▶ Data records
/-- The eight pixels of column `col` of a line are those of that column's cell (R114). -/
theorem linePix_column (grid : Memory) {idx col d : Nat} (h : idx < c.scanlines) (hc : col < c.columns) (hd : d < 8)
    (hp : 8 * col + d < c.pixelsPerLine) :
    (linePix c grid idx h)[8 * col + d] =
      (cellPixels c (readCell c grid ⟨idx / c.rowsPerGlyph, c.charRow_lt h⟩ ⟨col, hc⟩)
        ⟨idx % c.rowsPerGlyph, Nat.mod_lt _ c.rowsPerGlyph_pos⟩)[d] := by
  have hdiv : (8 * col + d) / 8 = col := by omega
  have hmod : (8 * col + d) % 8 = d := by omega
  simp only [linePix_getElem, hdiv, hmod]

end

/-! ### A packed run read back -/

section
variable {c : Config} (pix : Vector Pixel c.pixelsPerLine)

/-- The low halves of the words from word 2 on are the even pixels (R123, R125). -/
theorem lowHalf_pack_succ {k : Nat} (hk : 1 ≤ k) (hp : 2 * k < c.pixelsPerLine) (hw : k + 1 < c.wordsPerLine) :
    lowHalf (pack c pix)[k + 1] = pix[2 * k] := by
  have hppl := c.pixelsPerLine_eq
  rcases Nat.lt_or_ge (k + 1) (c.columns * 4) with h | h
  · have hidx : 2 * (k + 1) - 2 = 2 * k := by omega
    simp only [pack_pair c pix (show 2 ≤ k + 1 by omega) h, lowHalf_wordOf, hidx]
  · have hlast : k + 1 = c.columns * 4 := by omega
    have hidx : 8 * c.columns - 2 = 2 * k := by omega
    simp only [hlast, pack_last, lowHalf_wordOf, hidx]

/-- The high halves of the words from word 2 on are the odd pixels, but for the last word's, which is forced (R123,
R125). -/
theorem highHalf_pack_succ {k : Nat} (hk : 1 ≤ k) (hp : 2 * k + 1 < c.pixelsPerLine) (hw : k + 1 < c.wordsPerLine) :
    highHalf (pack c pix)[k + 1] = if 2 * k + 1 = 8 * c.columns - 1 then 0x0000#16 else pix[2 * k + 1] := by
  have hppl := c.pixelsPerLine_eq
  rcases Nat.lt_or_ge (k + 1) (c.columns * 4) with h | h
  · have hidx : 2 * (k + 1) - 1 = 2 * k + 1 := by omega
    rw [if_neg (by omega)]
    simp only [pack_pair c pix (show 2 ≤ k + 1 by omega) h, highHalf_wordOf, hidx]
  · have hlast : k + 1 = c.columns * 4 := by omega
    rw [if_pos (by omega)]
    simp only [hlast, pack_last, highHalf_wordOf]

/-- A packed line read back by R73 gives every pixel but the last, which reads as 0 (R130). -/
theorem decodedPixel_pack (p : Fin c.pixelsPerLine) :
    decodedPixel c (pack c pix) p = if p.val = 8 * c.columns - 1 then 0x0000#16 else pix[p] := by
  obtain ⟨p, hp⟩ := p
  have hpos := c.columns_pos
  have hppl := c.pixelsPerLine_eq
  simp only [decodedPixel, Fin.getElem_fin]
  split
  · subst p
    rw [if_neg (by omega), pack_zero c pix _ (by omega), highHalf_wordOf]
  split
  · subst p
    rw [if_neg (by omega), pack_one c pix _ (by omega), highHalf_wordOf]
  split
  · obtain ⟨k, rfl⟩ : ∃ k, p = 2 * k := ⟨p / 2, by omega⟩
    have hidx : 2 * k / 2 = k := by omega
    rw [if_neg (by omega)]
    simp only [hidx]
    exact lowHalf_pack_succ pix (by omega) hp _
  · obtain ⟨k, rfl⟩ : ∃ k, p = 2 * k + 1 := ⟨p / 2, by omega⟩
    have hidx : (2 * k + 1 - 1) / 2 = k := by omega
    simp only [hidx]
    exact highHalf_pack_succ pix (by omega) hp _

end

/-! ### The buffer RENDER hands back -/

section
variable {s : State} {idx : Nat} (h : idx < s.cfg.scanlines) (hb : s.cfg.wordsPerLine ≤ s.buf.length)
include hb

theorem bufferWord_render {i : Nat} (hi : i < s.cfg.wordsPerLine) :
    bufferWord (exec (.render idx) s) i = some (scanlineRun s.cfg s.grid idx h)[i] := by
  rw [exec_render_of_le h hb]
  exact writeRun_getElem?_lt s.cfg _ _ hi

/-- Reading the buffer back is reading the run back (R73, R129). -/
theorem bufferPixel_render (p : Fin s.cfg.pixelsPerLine) :
    bufferPixel (exec (.render idx) s) p = some (decodedPixel s.cfg (scanlineRun s.cfg s.grid idx h) p) := by
  have hp := p.isLt
  have hppl := s.cfg.pixelsPerLine_eq
  have hwpl := s.cfg.wordsPerLine_eq
  simp only [bufferPixel, decodedPixel]
  split_ifs <;> rw [bufferWord_render h hb (by omega), Option.map_some]

/-- A rendered line read back from its buffer is LINEPIX at every position but the last, which is forced. -/
theorem bufferPixel_render_eq_linePix {p : Nat} (hp : p < s.cfg.pixelsPerLine) (hne : p ≠ 8 * s.cfg.columns - 1) :
    bufferPixel (exec (.render idx) s) p = some (linePix s.cfg s.grid idx h)[p] := by
  rw [bufferPixel_render h hb ⟨p, hp⟩, scanlineRun, decodedPixel_pack, if_neg hne]
  rfl

end

/-! ### RENDER after CSET -/

/-- LINEPIX of a grid just written, at the column written on a scanline of its row: the pixels of the pair. -/
theorem linePix_writeCell {c : Config} (grid : Memory) {idx col d : Nat} (cell : Cell) (h : idx < c.scanlines)
    (hc : col < c.columns) (hd : d < 8) (hp : 8 * col + d < c.pixelsPerLine) :
    some (linePix c (writeCell c grid ⟨idx / c.rowsPerGlyph, c.charRow_lt h⟩ ⟨col, hc⟩ cell) idx h)[8 * col + d] =
      if (glyphRow c cell.glyph ⟨idx % c.rowsPerGlyph, Nat.mod_lt _ c.rowsPerGlyph_pos⟩).getLsbD (7 - d)
      then c.pal[(cell.attr &&& 0xF#8).toNat]?
      else c.pal[(cell.attr >>> 4).toNat]? := by
  rw [linePix_column c _ h hc hd hp, readCell_writeCell_self, some_cellPixels_getElem]

/-- Settles O39: LINEPIX on the grid written takes the column's pixels from the pair written, and the buffer reads back
as LINEPIX but for the forced position. -/
theorem renderSeesTheCellWritten : Obligations.RenderSeesTheCellWritten := by
  intro s row col glyph attr idx b h hrow hc hb
  subst row
  have hcset := exec_cset_of_lt glyph attr (s.cfg.charRow_lt h) hc
  have hlen : s.cfg.wordsPerLine ≤ b.length := s.cfg.wordsPerLine_eq ▸ hb
  refine ⟨_, _, hcset, exec_render_of_le ?valid ?lent, by rw [hcset]; rfl, fun d hd => ?pixels⟩
  case valid => exact h
  case lent => exact hlen
  case pixels =>
    have hp : 8 * col + d < s.cfg.pixelsPerLine := by
      rw [s.cfg.pixelsPerLine_eq]
      omega
    have hcolour := linePix_writeCell s.grid ⟨glyph, attr⟩ h hc hd hp
    refine ⟨fun hne => ?_, fun _ => hcolour⟩
    refine Eq.trans (bufferPixel_render_eq_linePix ?_ ?_ ?_ hne) hcolour
    · exact h
    · exact hlen
    · exact hp

end Sys2Proof.Machine
end

section
/-! The decoder by the fields of a word (30_encoding.md R75, R76, R78): what each pattern asks of them, as opcode and
must-be-0 fields and as match and mask, and that encoding and decoding are inverse. -/

namespace Sys2Proof

variable {w : Word} {row col idx : Nat} {glyph attr : Byte}

/-! ### Which words decode to what -/

theorem decode_eq_cget_iff :
    decode w = .ok (.cget row col) ↔
      (opcodeField w = 0b0001#4 ∧ w.extractLsb' 0 16 = 0#16) ∧ rowField w = row ∧ colField w = col := by
  rw [decode]
  split_ifs <;> simp_all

▶ Exercise directions
Find the word "hmod" in the entries and show each line where it is found.

▶ Written response
  have hmod : (8 * col + d) % 8 = d := by omega
  simp only [linePix_getElem, hdiv, hmod]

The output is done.